We used both original data and meta-data to reach the goal of this study as described below.

We collected microarray profiles for cervical cancer (CC) disease from the National Center for Biotechnology Information (NCBI) Gene Expression Omnibus (GEO) website (http://www.ncbi.nlm.nih.gov/geo/, (accessed on 10 March 2022)). CC patients microarray datasets of GSE6791 [63] , GSE27678 [64] , and GSE63514 [65] were all based upon the GPL570 Platforms ((HG-U133_Plus_2) Affymetrix Human Genome U133 Plus 2.0 Array), which included 20 CC tissues and 8 normal cervical tissues, 28 CC tissues and 3 normal cervical tissues, and 28 CC tissues and 24 normal cervical tissues, respectively. The GSE9750 [66] dataset used the GPL96 Affymetrix Human Genome U133A Array platform and included 33 CC tissue samples that were primarily marked by HPV16 or HPV18 and 21 normal cervical samples.

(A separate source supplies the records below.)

/-- The results that the bundle at issue has put on their way, with due cycles counted from its issue, those of a former
issue's done slots first; a stop has waited for their data (R112). -/
def ownResults (e : Env) (i : Issue) (c : Ctx) : List Res :=
  let settled (w : ResWait) : ResWait := match w with | .arr id => .arr id | _ => .none
  ((i.start.resume.map (·.own)).getD [])
    ++ (c.res.drop i.base).map fun r => { r with due := r.due - e.clk.cycle, wait := settled r.wait }

/-- What the done slots of the bundle at issue have set going (R45, R51, R131, R154, R155), and what the context keeps
for its re-issue (R50, R119, R130, R334). -/
def hiddenOf (e : Env) (m : Mach) (b : Struck) (c : Ctx) : Resume :=
  let i := m.issue
  let issued := b.issued
  { done := 0, preds := 1, snaps := [], issued := issued, pend := i.pend, link := i.link, ret := i.ret, yield_ := i.yield_,
    fmt := if issued then some (i.fmt, i.key, i.mode) else none, rctr := i.rctr.map fun _ => c.csr.rctr,
    csr := i.oldCsr, psrc := i.start.psrc, retPend := c.retPend, deadline := c.deadline, timedOut := i.start.timedOut, woken := i.start.woken, kept := c.kept,
    moves := doneMoves e m b.done, own := ownResults e i c, lost := false }

/-- A counter write of a done slot stands when the bundle stops (R176). -/
def standCounter (ck : Nat) (m : Mach) : Mach :=
  m.modCtx ck fun c => { c with csr := { c.csr with rctr := m.issue.rctr.getD c.csr.rctr } }

/-- The CSRs that follow the first line of the frame's fields, in their place (R110). -/
def Ctx.csrRest (c : Ctx) : List Byte := (c.csrWords.drop 4).flatMap (fun x => bytesOf x.toNat 8)

/-- Save the stopped context's pipeline, and the frame's fields with the CSRs (R112, R114, R176): reason 1 trap, 3 page
fault. -/
def saveStruck (e : Env) (ck : Nat) (b : Struck) (reason : Nat) (m : Mach) : Mach :=
  let m := standCounter ck (m.modCtx ck fun c => { c with haltPend := c.haltPend || m.issue.halt })
  let m := stopInto e ck 0x1000 b.cs b.snaps m
  let c := m.ctx ck
  writeFrame e (ctxDie ck) c.frame 0xC00 (c.fieldBytes b.addr b.done reason c.pend b.preds ++ c.csrRest)
    ((c.bad.filter fun b => decide (0x0A0 ≤ b) && decide (b < 0x0B0)).map (badOffset 0)) m

/-- Take a trap (R31, R114): the pipeline and the frame's fields are saved, tbundle, tslot, tdone, tcause and tval are
set, the privilege becomes supervisor with intrap, and the context starts at tvec.  While intrap is 1 it is a double
fault (R117). -/
def takeTrap (e : Env) (ck cause : Nat) (tval : W64) (b : Struck) (m : Mach) : Mach :=
  let m := if cause = Cause.checkMismatch then flareOn e (ctxDie ck) 8 m else m
  if (m.ctx ck).csr.intrap then doubleFault e ck cause tval b.addr m
  else
    let hid := hiddenOf e m b (m.ctx ck)
    let m := saveStruck e ck b 1 m
    let tvec := (m.die (ctxDie ck)).tvec
    m.modCtx ck fun c =>
      { c with
        pc := tvec.setWidth 64, src := BitVec.allOnes 64, pend := none, link := false, haltPend := false, retPend := 0,
        resume := none, hid := some hid, lastIssue := e.clk.cycle, stallServed := false, wdCount := 0,
        deadline := none, timedOut := none, woken := false, kept := [],
        csr := { c.csr with
          tbundle := b.addr, tslot := b.slot, tdone := b.done, tcause := BitVec.ofNat 8 cause, tval := tval,
          ppriv := c.csr.priv, priv := true, intrap := true } }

We collected host-transcriptome-guided 80 meta-drug agents by the literature review of CC disease (see Table S1 ) for exploring candidate drugs. Thus, we considered 80 drug agents to explore candidate drugs by molecular docking with our proposed receptors.

To select the top-ranked hub genes (independent meta-receptors) associated with CC disease, we reviewed 52 published articles and selected the top-ranked 7 target proteins as the independent meta-receptors (see Table S2 ).

The identification of cDEGs was a key step of this study. To identify cDEGs, we identified DEGs for each of GSE6791, GSE27678, GSE63514, and GSE9750 datasets separately, by using linear models for microarray (LIMMA) approach through GEO2R online tool [67] with |logFC| > 1.0 and adjusted p-value < 0.05. The LIMMA approach calculates the p-value by using the modified t-statistics to test the significance of differential gene expressions between two conditions, and p-value is then adjusted by using the Benjamini-Hochberg procedure [68] . Finally, we selected the common DEGs by using four DEGs sets derived from four publicly available microarray datasets.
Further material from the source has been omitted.